0

I am currently working on an AIR app and I'm trying to get a certain block of text from a website where that block of text is always between two specific strings that contain links that change from page to page.

It looks something like this:

<p><a href="**changes**">Previous Chapter</a> <a href="**changes**"><span style="float: right">Next Chapter</span></a></p>
.
.
_desired content_
.
.
<p><a href="**changes**">Previous Chapter</a> <a href="**changes**"><span style="float: right">Next Chapter</span></a></p>

*The two strings are identical

Now, I have tried several RegEx expressions but without success. I just can't get my head around Regex in general...

The last expression I've tried is: /(?<=<p><a href=\".+\">Previous Chapter<\/a> <span style=\"float: right\"><a href=\".+\">Next Chapter<\/a><\/span><\/p>)(.*)(?=<p><a href=\".+\">Previous Chapter<\/a> <span style=\"float: right\"><a href=\".+\">Next Chapter<\/a><\/span><\/p>)/gsi
but that one isn't even being recognized as a RegEx.

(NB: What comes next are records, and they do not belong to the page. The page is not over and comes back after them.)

/-! ## setShare -/

@[simp] theorem setShare_dev (pool fid : Nat) (x : Share) : (setShare s pool fid x).dev = s.dev := rfl
@[simp] theorem setShare_stw (pool fid : Nat) (x : Share) : (setShare s pool fid x).stw = s.stw := rfl
@[simp] theorem setShare_fns (pool fid : Nat) (x : Share) : (setShare s pool fid x).fns = s.fns := rfl
@[simp] theorem setShare_fmg (pool fid : Nat) (x : Share) : (setShare s pool fid x).fmg = s.fmg := rfl
@[simp] theorem setShare_cnt (pool fid : Nat) (x : Share) : (setShare s pool fid x).cnt = s.cnt := rfl
@[simp] theorem setShare_seq (pool fid : Nat) (x : Share) : (setShare s pool fid x).seq = s.seq := rfl
@[simp] theorem setShare_qm (pool fid : Nat) (x : Share) : (setShare s pool fid x).qm = s.qm := rfl
@[simp] theorem setShare_fwt (pool fid : Nat) (x : Share) : (setShare s pool fid x).fwt = s.fwt := rfl
@[simp] theorem setShare_mac (pool fid : Nat) (x : Share) : (setShare s pool fid x).mac = s.mac := rfl
@[simp] theorem setShare_sw (pool fid : Nat) (x : Share) : (setShare s pool fid x).sw = s.sw := rfl
@[simp] theorem setShare_cip (pool fid : Nat) (x : Share) : (setShare s pool fid x).cip = s.cip := rfl
@[simp] theorem setShare_haul (pool fid : Nat) (x : Share) : (setShare s pool fid x).haul = s.haul := rfl
@[simp] theorem setShare_stg (pool fid : Nat) (x : Share) : (setShare s pool fid x).stg = s.stg := rfl
@[simp] theorem setShare_pci (pool fid : Nat) (x : Share) : (setShare s pool fid x).pci = s.pci := rfl
@[simp] theorem setShare_twn (pool fid : Nat) (x : Share) : (setShare s pool fid x).twn = s.twn := rfl
@[simp] theorem setShare_alm (pool fid : Nat) (x : Share) : (setShare s pool fid x).alm = s.alm := rfl
@[simp] theorem setShare_store (pool fid : Nat) (x : Share) : (setShare s pool fid x).store = s.store := rfl
@[simp] theorem setShare_fw (pool fid : Nat) (x : Share) : (setShare s pool fid x).fw = s.fw := rfl
@[simp] theorem setShare_out (pool fid : Nat) (x : Share) : (setShare s pool fid x).out = s.out := rfl
@[simp] theorem setShare_now (pool fid : Nat) (x : Share) : (setShare s pool fid x).now = s.now := rfl
@[simp] theorem setShare_draws (pool fid : Nat) (x : Share) : (setShare s pool fid x).draws = s.draws := rfl
@[simp] theorem setShare_pending (pool fid : Nat) (x : Share) : (setShare s pool fid x).pending = s.pending := rfl

/-! ## setLane -/

@[simp] theorem setLane_dev (n : Nat) (l : CLane) : (setLane s n l).dev = s.dev := rfl
@[simp] theorem setLane_stw (n : Nat) (l : CLane) : (setLane s n l).stw = s.stw := rfl
@[simp] theorem setLane_fns (n : Nat) (l : CLane) : (setLane s n l).fns = s.fns := rfl
@[simp] theorem setLane_fmg (n : Nat) (l : CLane) : (setLane s n l).fmg = s.fmg := rfl
@[simp] theorem setLane_cnt (n : Nat) (l : CLane) : (setLane s n l).cnt = s.cnt := rfl
@[simp] theorem setLane_seq (n : Nat) (l : CLane) : (setLane s n l).seq = s.seq := rfl
@[simp] theorem setLane_qm (n : Nat) (l : CLane) : (setLane s n l).qm = s.qm := rfl
@[simp] theorem setLane_grn (n : Nat) (l : CLane) : (setLane s n l).grn = s.grn := rfl
@[simp] theorem setLane_fwt (n : Nat) (l : CLane) : (setLane s n l).fwt = s.fwt := rfl
@[simp] theorem setLane_mac (n : Nat) (l : CLane) : (setLane s n l).mac = s.mac := rfl
@[simp] theorem setLane_sw (n : Nat) (l : CLane) : (setLane s n l).sw = s.sw := rfl
@[simp] theorem setLane_haul (n : Nat) (l : CLane) : (setLane s n l).haul = s.haul := rfl
@[simp] theorem setLane_stg (n : Nat) (l : CLane) : (setLane s n l).stg = s.stg := rfl
@[simp] theorem setLane_pci (n : Nat) (l : CLane) : (setLane s n l).pci = s.pci := rfl
@[simp] theorem setLane_twn (n : Nat) (l : CLane) : (setLane s n l).twn = s.twn := rfl
@[simp] theorem setLane_alm (n : Nat) (l : CLane) : (setLane s n l).alm = s.alm := rfl
@[simp] theorem setLane_store (n : Nat) (l : CLane) : (setLane s n l).store = s.store := rfl
@[simp] theorem setLane_fw (n : Nat) (l : CLane) : (setLane s n l).fw = s.fw := rfl
@[simp] theorem setLane_out (n : Nat) (l : CLane) : (setLane s n l).out = s.out := rfl
@[simp] theorem setLane_now (n : Nat) (l : CLane) : (setLane s n l).now = s.now := rfl
@[simp] theorem setLane_draws (n : Nat) (l : CLane) : (setLane s n l).draws = s.draws := rfl
@[simp] theorem setLane_pending (n : Nat) (l : CLane) : (setLane s n l).pending = s.pending := rfl

/-! ## setSa -/

@[simp] theorem setSa_dev (n : Nat) (a : Sa) : (setSa s n a).dev = s.dev := rfl
@[simp] theorem setSa_stw (n : Nat) (a : Sa) : (setSa s n a).stw = s.stw := rfl
@[simp] theorem setSa_fns (n : Nat) (a : Sa) : (setSa s n a).fns = s.fns := rfl
@[simp] theorem setSa_fmg (n : Nat) (a : Sa) : (setSa s n a).fmg = s.fmg := rfl
@[simp] theorem setSa_cnt (n : Nat) (a : Sa) : (setSa s n a).cnt = s.cnt := rfl
@[simp] theorem setSa_seq (n : Nat) (a : Sa) : (setSa s n a).seq = s.seq := rfl
@[simp] theorem setSa_qm (n : Nat) (a : Sa) : (setSa s n a).qm = s.qm := rfl
@[simp] theorem setSa_grn (n : Nat) (a : Sa) : (setSa s n a).grn = s.grn := rfl
@[simp] theorem setSa_fwt (n : Nat) (a : Sa) : (setSa s n a).fwt = s.fwt := rfl
@[simp] theorem setSa_mac (n : Nat) (a : Sa) : (setSa s n a).mac = s.mac := rfl
@[simp] theorem setSa_sw (n : Nat) (a : Sa) : (setSa s n a).sw = s.sw := rfl
@[simp] theorem setSa_haul (n : Nat) (a : Sa) : (setSa s n a).haul = s.haul := rfl
@[simp] theorem setSa_stg (n : Nat) (a : Sa) : (setSa s n a).stg = s.stg := rfl
@[simp] theorem setSa_pci (n : Nat) (a : Sa) : (setSa s n a).pci = s.pci := rfl
@[simp] theorem setSa_twn (n : Nat) (a : Sa) : (setSa s n a).twn = s.twn := rfl
@[simp] theorem setSa_alm (n : Nat) (a : Sa) : (setSa s n a).alm = s.alm := rfl
@[simp] theorem setSa_store (n : Nat) (a : Sa) : (setSa s n a).store = s.store := rfl
@[simp] theorem setSa_fw (n : Nat) (a : Sa) : (setSa s n a).fw = s.fw := rfl
@[simp] theorem setSa_out (n : Nat) (a : Sa) : (setSa s n a).out = s.out := rfl
@[simp] theorem setSa_now (n : Nat) (a : Sa) : (setSa s n a).now = s.now := rfl
@[simp] theorem setSa_draws (n : Nat) (a : Sa) : (setSa s n a).draws = s.draws := rfl
@[simp] theorem setSa_pending (n : Nat) (a : Sa) : (setSa s n a).pending = s.pending := rfl

/-! ## setChan -/

@[simp] theorem setChan_dev (n : Nat) (c : Chan) : (setChan s n c).dev = s.dev := rfl
@[simp] theorem setChan_stw (n : Nat) (c : Chan) : (setChan s n c).stw = s.stw := rfl
@[simp] theorem setChan_fns (n : Nat) (c : Chan) : (setChan s n c).fns = s.fns := rfl
@[simp] theorem setChan_fmg (n : Nat) (c : Chan) : (setChan s n c).fmg = s.fmg := rfl
@[simp] theorem setChan_cnt (n : Nat) (c : Chan) : (setChan s n c).cnt = s.cnt := rfl
@[simp] theorem setChan_seq (n : Nat) (c : Chan) : (setChan s n c).seq = s.seq := rfl
@[simp] theorem setChan_qm (n : Nat) (c : Chan) : (setChan s n c).qm = s.qm := rfl
@[simp] theorem setChan_grn (n : Nat) (c : Chan) : (setChan s n c).grn = s.grn := rfl
@[simp] theorem setChan_fwt (n : Nat) (c : Chan) : (setChan s n c).fwt = s.fwt := rfl
@[simp] theorem setChan_mac (n : Nat) (c : Chan) : (setChan s n c).mac = s.mac := rfl
@[simp] theorem setChan_sw (n : Nat) (c : Chan) : (setChan s n c).sw = s.sw := rfl
@[simp] theorem setChan_cip (n : Nat) (c : Chan) : (setChan s n c).cip = s.cip := rfl
@[simp] theorem setChan_stg (n : Nat) (c : Chan) : (setChan s n c).stg = s.stg := rfl
@[simp] theorem setChan_pci (n : Nat) (c : Chan) : (setChan s n c).pci = s.pci := rfl
@[simp] theorem setChan_twn (n : Nat) (c : Chan) : (setChan s n c).twn = s.twn := rfl
@[simp] theorem setChan_alm (n : Nat) (c : Chan) : (setChan s n c).alm = s.alm := rfl
@[simp] theorem setChan_store (n : Nat) (c : Chan) : (setChan s n c).store = s.store := rfl
@[simp] theorem setChan_fw (n : Nat) (c : Chan) : (setChan s n c).fw = s.fw := rfl
@[simp] theorem setChan_out (n : Nat) (c : Chan) : (setChan s n c).out = s.out := rfl
@[simp] theorem setChan_now (n : Nat) (c : Chan) : (setChan s n c).now = s.now := rfl
@[simp] theorem setChan_draws (n : Nat) (c : Chan) : (setChan s n c).draws = s.draws := rfl
@[simp] theorem setChan_pending (n : Nat) (c : Chan) : (setChan s n c).pending = s.pending := rfl

/-! ## setConn -/

@[simp] theorem setConn_dev (n : Nat) (c : Conn) : (setConn s n c).dev = s.dev := rfl
@[simp] theorem setConn_stw (n : Nat) (c : Conn) : (setConn s n c).stw = s.stw := rfl
@[simp] theorem setConn_fns (n : Nat) (c : Conn) : (setConn s n c).fns = s.fns := rfl
@[simp] theorem setConn_fmg (n : Nat) (c : Conn) : (setConn s n c).fmg = s.fmg := rfl
@[simp] theorem setConn_cnt (n : Nat) (c : Conn) : (setConn s n c).cnt = s.cnt := rfl
@[simp] theorem setConn_seq (n : Nat) (c : Conn) : (setConn s n c).seq = s.seq := rfl
@[simp] theorem setConn_qm (n : Nat) (c : Conn) : (setConn s n c).qm = s.qm := rfl
@[simp] theorem setConn_grn (n : Nat) (c : Conn) : (setConn s n c).grn = s.grn := rfl
@[simp] theorem setConn_fwt (n : Nat) (c : Conn) : (setConn s n c).fwt = s.fwt := rfl
@[simp] theorem setConn_mac (n : Nat) (c : Conn) : (setConn s n c).mac = s.mac := rfl
@[simp] theorem setConn_sw (n : Nat) (c : Conn) : (setConn s n c).sw = s.sw := rfl
@[simp] theorem setConn_cip (n : Nat) (c : Conn) : (setConn s n c).cip = s.cip := rfl
@[simp] theorem setConn_haul (n : Nat) (c : Conn) : (setConn s n c).haul = s.haul := rfl
@[simp] theorem setConn_pci (n : Nat) (c : Conn) : (setConn s n c).pci = s.pci := rfl
@[simp] theorem setConn_twn (n : Nat) (c : Conn) : (setConn s n c).twn = s.twn := rfl
@[simp] theorem setConn_alm (n : Nat) (c : Conn) : (setConn s n c).alm = s.alm := rfl
@[simp] theorem setConn_store (n : Nat) (c : Conn) : (setConn s n c).store = s.store := rfl
@[simp] theorem setConn_fw (n : Nat) (c : Conn) : (setConn s n c).fw = s.fw := rfl
@[simp] theorem setConn_out (n : Nat) (c : Conn) : (setConn s n c).out = s.out := rfl
@[simp] theorem setConn_now (n : Nat) (c : Conn) : (setConn s n c).now = s.now := rfl
@[simp] theorem setConn_draws (n : Nat) (c : Conn) : (setConn s n c).draws = s.draws := rfl
@[simp] theorem setConn_pending (n : Nat) (c : Conn) : (setConn s n c).pending = s.pending := rfl

/-! ## setPolicer -/

@[simp] theorem setPolicer_dev (n : Nat) (z : Policer) : (setPolicer s n z).dev = s.dev := rfl
@[simp] theorem setPolicer_stw (n : Nat) (z : Policer) : (setPolicer s n z).stw = s.stw := rfl
@[simp] theorem setPolicer_fns (n : Nat) (z : Policer) : (setPolicer s n z).fns = s.fns := rfl
@[simp] theorem setPolicer_fmg (n : Nat) (z : Policer) : (setPolicer s n z).fmg = s.fmg := rfl
@[simp] theorem setPolicer_cnt (n : Nat) (z : Policer) : (setPolicer s n z).cnt = s.cnt := rfl
@[simp] theorem setPolicer_seq (n : Nat) (z : Policer) : (setPolicer s n z).seq = s.seq := rfl
@[simp] theorem setPolicer_qm (n : Nat) (z : Policer) : (setPolicer s n z).qm = s.qm := rfl
@[simp] theorem setPolicer_grn (n : Nat) (z : Policer) : (setPolicer s n z).grn = s.grn := rfl
@[simp] theorem setPolicer_fwt (n : Nat) (z : Policer) : (setPolicer s n z).fwt = s.fwt := rfl
@[simp] theorem setPolicer_mac (n : Nat) (z : Policer) : (setPolicer s n z).mac = s.mac := rfl
@[simp] theorem setPolicer_cip (n : Nat) (z : Policer) : (setPolicer s n z).cip = s.cip := rfl
@[simp] theorem setPolicer_haul (n : Nat) (z : Policer) : (setPolicer s n z).haul = s.haul := rfl
@[simp] theorem setPolicer_stg (n : Nat) (z : Policer) : (setPolicer s n z).stg = s.stg := rfl
@[simp] theorem setPolicer_pci (n : Nat) (z : Policer) : (setPolicer s n z).pci = s.pci := rfl
@[simp] theorem setPolicer_twn (n : Nat) (z : Policer) : (setPolicer s n z).twn = s.twn := rfl
@[simp] theorem setPolicer_alm (n : Nat) (z : Policer) : (setPolicer s n z).alm = s.alm := rfl
@[simp] theorem setPolicer_store (n : Nat) (z : Policer) : (setPolicer s n z).store = s.store := rfl
@[simp] theorem setPolicer_fw (n : Nat) (z : Policer) : (setPolicer s n z).fw = s.fw := rfl
@[simp] theorem setPolicer_out (n : Nat) (z : Policer) : (setPolicer s n z).out = s.out := rfl
@[simp] theorem setPolicer_now (n : Nat) (z : Policer) : (setPolicer s n z).now = s.now := rfl
@[simp] theorem setPolicer_draws (n : Nat) (z : Policer) : (setPolicer s n z).draws = s.draws := rfl
@[simp] theorem setPolicer_pending (n : Nat) (z : Policer) : (setPolicer s n z).pending = s.pending := rfl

I would really appreciate any help with the subject.

Thanks in advance!

EDIT:

Thanks to Organis's help I managed to solve the problem, it was indeed easier and better NOT using RegEx. This is what i ended up doing:

text=text.split("Next Chapter<\/span><\/a><\/p>")[1].split("Previous Chapter<\/a>")[0];
text=text.substring(0,text.lastIndexOf("<p><a href"));
Onlu
  • 51
  • 4

1 Answers1

0

Do not use RegEx. Read why: https://blog.codinghorror.com/parsing-html-the-cthulhu-way/.

Extract text between two fixed <span style="float: right">Next Chapter</span></a></p>, then cut finalizing <p><a href="**changes**">Previous Chapter</a> <a href="**changes**"> off.

Organis
  • 7,243
  • 2
  • 12
  • 14